If you didn't saw the
announcement, I'm part of the winner team for DockerCon RPi Challenge. This blog post is about giving some details on our setup to get such a high number of webservers on a small device.
Some might thing you have to make your Docker image as small as possible, but this isn't actually the case. The image will result into space on disk for /var/lib/docker but not memory consumption. Also, a big process loaded into memory would only consume memory once, then kernel will share code page between equivalent processes, so hundred of them would only consume memory once. My first idea was to build a webserver to include the html and image content into source code. But then Yoann explained me
sendfile can be used to fully delegate this to kernel and make the process even simpler. For Java developers, consider sendfile as some kernel-level
IOUtils.copy(File, OutputStream).
We used hypriot's
nano http image. This one is a webserver developped in assembly code to just serve files from disk using kernel sendfile call. Such a program as a minimal memory footprint and a 1-depth stack. The memory allocation for kernel to handle such a process can then be as compact as possible.

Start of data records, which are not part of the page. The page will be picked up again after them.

-- ==== Sys2Proof/Certificates/Slice0/Obligations.lean ====
section
/-! DEFINITION. The statements for the provers. Each docstring names the rules of spec/ it comes from, and the log
entry where a clause is the model's choice. `LinkLeft d t` says how the Design Link Port stands: as `d`, after which
an IDLE transmitter has begun its next frame (10 R184, log 11). `taken` are the causes RUN takes as a command ends
(09 R173, log 6): `.only []` leaves them waiting, `NoneTaken taken s` says that none that waited before is taken. -/

open Sys2Proof Sys2Proof.Machine

/-! ### The queue, and the reset line -/

/-- A step takes the command at the front of the queue and runs it with the queue's rest. -/
def Obligations.StepRunsTheFrontCommand : Prop :=
  ∀ (c : Instr) (rest : List Instr) (s : State),
    step { s with pending := c :: rest } = exec c { s with pending := rest }

/-- No command faults or refuses, and none touches the queue (10 R185: a bad command is answered). With no command, no
cause and no choice waiting, or with RESETn low, an empty queue idles: the model's choice, log 16. -/
def Obligations.EveryStepAnswersANextState : Prop :=
  (∀ (c : Instr) (s : State), ∃ t, exec c s = .next t ∧ t.pending = s.pending) ∧
  (∀ s : State, s.pending = [] → s.resetLine = .low ∨ (s.run.handed = [] ∧ s.dlp.choiceWait = 0) → step s = .next s)

/-- An empty queue with causes waiting (09 R167 to R171): RUN takes them. A stop cause ends WEAVING in STOPPING, or on
in STOPPED at standstill, and is a later cause elsewhere; a halting cause halts STOPPED, WEAVING and STOPPING, keeping
the first stop cause, and is a later cause elsewhere. Of two causes waiting the one handed second may be taken first
(R173): of two stop causes it becomes the first stop cause and the other a later one; after a stop cause a halting
cause halts from STOPPING. That the empty queue takes them, and the operand that names them, are logs 16 and 6. -/
def Obligations.WaitingCausesAreTaken : Prop :=
  (∀ (s : State) (c : StopCause), s.pending = [] → s.Ready → s.run.handed = [.stop c] →
    let link : Dlp := { s.dlp with choiceWait := 0 }
    ∃ t, step s = .next t ∧ Undisturbed s t ∧ t.stk = s.stk ∧
      (s.run.state ≠ .weaving →
        ChangedOnly [.dlp, .run] s t ∧ t.run = { s.run with handed := [], lastLater := some (.stop c) } ∧
        LinkLeft
          (link.post (.runState s.run.state s.run.state s.run.firstStop s.run.haltCause (some (.stop c)))) t) ∧
      (s.run.state = .weaving →
        t.psq = { s.psq with current := s.psq.current.map PickRecord.interrupt } ∧ t.armedPart = none ∧
        t.wfm = { s.wfm with window := none, capture := none, watch := none } ∧ t.hci.required = t.newRequired ∧
        (∀ dc : DriverIdx, t.drv.channels[dc] = (s.drv.channels[dc]).switchedOff) ∧ t.drv.test = s.drv.test ∧
        (s.stk.motion = .moving →
          t.run = { s.run with handed := [], state := .stopping, permit := false, firstStop := some c } ∧
          LinkLeft (link.post (.runState .stopping .weaving (some c) s.run.haltCause none)) t) ∧
        (s.stk.motion = .standstill →
          t.run = { s.run with handed := [], state := .stopped, permit := false, firstStop := some c } ∧
          LinkLeft
            (link.posts
              [ .runState .stopping .weaving (some c) s.run.haltCause none,
                .runState .stopped .stopping (some c) s.run.haltCause none ]) t))) ∧
  (∀ (s : State) (c : HaltCause), s.pending = [] → s.Ready → s.run.handed = [.halt c] →
    let link : Dlp := { s.dlp with choiceWait := 0 }
    ∃ t, step s = .next t ∧ Undisturbed s t ∧ t.stk = s.stk ∧
      (s.run.state = .offline ∨ s.run.state = .halted →
        ChangedOnly [.dlp, .run] s t ∧ t.run = { s.run with handed := [], lastLater := some (.halt c) } ∧
        LinkLeft
          (link.post (.runState s.run.state s.run.state s.run.firstStop s.run.haltCause (some (.halt c)))) t) ∧
      (s.run.state ≠ .offline → s.run.state ≠ .halted →
        t.run = { s.run with handed := [], state := .halted, permit := false, haltCause := some c } ∧
        t.shb.target = none ∧ t.hci.required = none ∧ t.hci.tag = s.hci.tag ∧
        (s.run.state = .weaving →
          t.psq = { s.psq with current := s.psq.current.map PickRecord.interrupt } ∧ t.armedPart = none ∧
          t.wfm = { s.wfm with window := none, capture := none, watch := none }) ∧
        (s.run.state ≠ .weaving → t.psq = s.psq ∧ t.asc = s.asc ∧ t.wfm = s.wfm) ∧
        (∀ dc : DriverIdx, t.drv.channels[dc] = (s.drv.channels[dc]).switchedOff) ∧ t.drv.test = s.drv.test ∧
        LinkLeft (link.post (.runState .halted s.run.state s.run.firstStop (some c) none)) t)) ∧
  (∀ (s : State) (dc : DriverIdx) (first second : Cause), s.Ready → (s.drv.channels[dc]).phase.driving = false →
    s.run.state = .weaving → s.stk.motion = .moving → s.run.handed = [first, second] →
    ∃ t, exec (.deglitchEnd dc (.only [1, 0])) s = .next t ∧
      (∀ a b, first = .stop a → second = .stop b →
        t.run =
          { s.run with
            handed := [], state := .stopping, permit := false, firstStop := some b, lastLater := some (.stop a) } ∧
        LinkLeft
          (s.dlp.posts
            [ .runState .stopping .weaving (some b) s.run.haltCause none,
              .runState .stopping .stopping (some b) s.run.haltCause (some (.stop a)) ]) t) ∧
      (∀ a b, first = .halt a → second = .stop b →
        t.run =
          { s.run with
            handed := [], state := .halted, permit := false, firstStop := some b, haltCause := some a } ∧
        LinkLeft
          (s.dlp.posts
            [ .runState .stopping .weaving (some b) s.run.haltCause none,
              .runState .halted .stopping (some b) (some a) none ]) t))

Next step was to run some tests and tweak Docker to run as much webservers as possible. We applied various strategies, without any methodology but just apply various recipes we had in mind and check the result (it takes hours to run thousand servers...)
Free memory
We tweaked the Raspberry and OS to reduce memory usage. Some
low level tweaks allow to disable useless features at boot, some
system level one are used to disable linux feature we don't need for this challenge.
Swap !
Yoann tried to explain me what
zRAM is and I probably didn't got it right, but the general idea is that classic swap on disk is incredibly slow, and is only your last chance to free memory. A better, modern approach is to compress memory, which CPU can do very efficiently, a lot faster than accessing disk (especially on a RPi as disk is a SD card).
So our setup do use
5 zram 4 of them for swap (on per CPU, to allow concurrent access) + one for
/var/lib/docker filesystem
What? Yes, we use a RamDisk for /var/lib/docker, even we did all those efforts to reduce memory usage... Main issue for this challenge is that running a test and start thousands containers takes hours. Having /var/lib/docker on the SD card made it terribly slow. If we had to get further on the challenge we would have used an external USB SSD disk.
Tweak docker command
Web servers are started by docker from
a script. We selected docker options to reduce resource consumed by each web server. Especially, running with a a dedicated IP stack per container involve a huge resource usage, so a key hack was to run with
--net=host. We also disabled log driver so docker don't have to collect logs and as such uses less resources. This seem to not work as expected (read later)
Tweak docker process
Linux also allows to
tweak the way a process is managed in kernel, we used it to ensure docker run with minimal required resources and use swap
Tweak docker daemon config
Docker is ran by systemd on hypriot OS image, so we had to tweak it a few to
unlock limitations. My naive understanding of Linux was that being ran as root, docker deamon could do anything. This isn't the case and it actually can't run more than few dozen processes with default configuration.
Docker daemon has many options we used to
reduce it's memory usage. Generally speaking we tried to disable everything that is not required to run a webserver with docker engine. logs, network, proxies. We expected this to prevent Docker daemon to run threads to collect logs or proxy signals to the contained processes.
2499 Limit
Then we hit the 2499 limit, with this in daemon.log :
docker[307]: runtime: program exceeds 10000-thread limit
Go language did introduce a thread limit to prevent misuse of threading. 10000 was considered enough for any reasonable usage. I indeed would not consider running so much thread a correct design, but here we hit such a limit because docker daemon do run 4 threads per container. It's not yet clear to me what those threads are used for.
Using Go thread dump (SIGQUIT) I noticed some of them are related to logging, even we ran with --log-driver=none as an attempt to get further. I guess docker design here is to always collect then dispatch to "none" log driver which is NoOp, not to fully disable logging feature.
So, 2499 is our best official score considering the RpiDocker Challenge rules.
More
We also wanted to know the upper limit. We made experiments running the plain httpd webserver without docker, and were able to run 27000 of them on the Raspberry. Docker daemon actually grows in memory usage and at some point as some bad impact on the system so you can't run more process. Please note this isn't relevant for arguments against docker on production system, until your business is to run thousands containers on a extra small server.
So, we hacked docker source code to force the MaxThread limit to 12000, built
ARM docker executable and ran the script. We were able to run ~2740 web servers before we reach our first, real OOM
[21112.371259] INFO: rcu_preempt detected stalls on CPUs/tasks:
[21112.377124] Tasks blocked on level-0 rcu_node (CPUs 0-3):
What's next ?
We'd like to better understand Docker threading model, and discuss this issue with docker core team. Using Non-Blocking IO might be an option to rely on a minimal set of threads. I have no idea yet how Golang do handle NIO, I just know it's a pain in Java so I wouldn't do it until I have good reasons to...